START Material to process
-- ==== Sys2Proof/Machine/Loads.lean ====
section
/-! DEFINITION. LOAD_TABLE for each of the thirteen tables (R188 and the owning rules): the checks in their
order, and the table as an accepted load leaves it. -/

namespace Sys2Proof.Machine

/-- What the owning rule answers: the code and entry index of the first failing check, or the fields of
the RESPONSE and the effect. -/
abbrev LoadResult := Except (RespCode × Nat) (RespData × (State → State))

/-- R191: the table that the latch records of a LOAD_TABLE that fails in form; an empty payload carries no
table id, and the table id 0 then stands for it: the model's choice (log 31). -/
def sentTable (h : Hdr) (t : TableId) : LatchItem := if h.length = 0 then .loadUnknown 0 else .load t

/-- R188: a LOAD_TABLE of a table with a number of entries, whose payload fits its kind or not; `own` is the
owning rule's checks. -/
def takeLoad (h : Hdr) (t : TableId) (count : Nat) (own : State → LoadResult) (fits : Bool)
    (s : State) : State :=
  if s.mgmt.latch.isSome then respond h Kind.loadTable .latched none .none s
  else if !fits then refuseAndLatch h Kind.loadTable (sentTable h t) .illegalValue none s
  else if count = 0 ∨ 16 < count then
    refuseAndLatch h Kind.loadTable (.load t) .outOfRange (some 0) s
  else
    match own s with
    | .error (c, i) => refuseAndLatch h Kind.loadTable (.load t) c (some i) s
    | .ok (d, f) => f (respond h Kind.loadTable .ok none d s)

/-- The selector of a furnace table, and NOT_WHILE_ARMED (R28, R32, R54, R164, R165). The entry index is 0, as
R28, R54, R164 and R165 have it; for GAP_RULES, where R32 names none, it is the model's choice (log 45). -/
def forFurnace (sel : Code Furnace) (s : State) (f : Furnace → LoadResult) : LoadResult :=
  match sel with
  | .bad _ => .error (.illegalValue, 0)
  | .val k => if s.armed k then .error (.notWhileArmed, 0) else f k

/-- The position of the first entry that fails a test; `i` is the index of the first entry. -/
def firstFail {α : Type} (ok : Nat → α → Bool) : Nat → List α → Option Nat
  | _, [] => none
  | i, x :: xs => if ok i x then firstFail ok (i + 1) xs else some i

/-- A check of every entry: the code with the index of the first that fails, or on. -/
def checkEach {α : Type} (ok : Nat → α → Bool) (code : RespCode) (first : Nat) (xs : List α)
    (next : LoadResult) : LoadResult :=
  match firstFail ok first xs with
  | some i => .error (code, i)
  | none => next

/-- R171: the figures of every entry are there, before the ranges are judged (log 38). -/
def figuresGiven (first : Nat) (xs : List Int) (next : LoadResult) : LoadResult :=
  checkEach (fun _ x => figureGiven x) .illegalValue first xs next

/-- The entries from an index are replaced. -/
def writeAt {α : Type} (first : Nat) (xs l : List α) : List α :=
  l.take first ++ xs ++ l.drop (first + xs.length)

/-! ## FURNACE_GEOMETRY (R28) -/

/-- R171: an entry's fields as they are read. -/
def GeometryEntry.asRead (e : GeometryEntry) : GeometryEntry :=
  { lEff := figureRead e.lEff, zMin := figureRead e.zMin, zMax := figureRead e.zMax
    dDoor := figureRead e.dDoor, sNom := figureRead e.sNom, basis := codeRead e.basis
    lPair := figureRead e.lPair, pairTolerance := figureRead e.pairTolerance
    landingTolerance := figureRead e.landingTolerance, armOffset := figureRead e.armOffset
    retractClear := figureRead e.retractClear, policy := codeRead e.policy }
END Material to process
Task objective = Find all the lines with "fields" in the data and copy them.

Result for this exercise =
/-- What the owning rule answers: the code and entry index of the first failing check, or the fields of
/-- R171: an entry's fields as they are read. -/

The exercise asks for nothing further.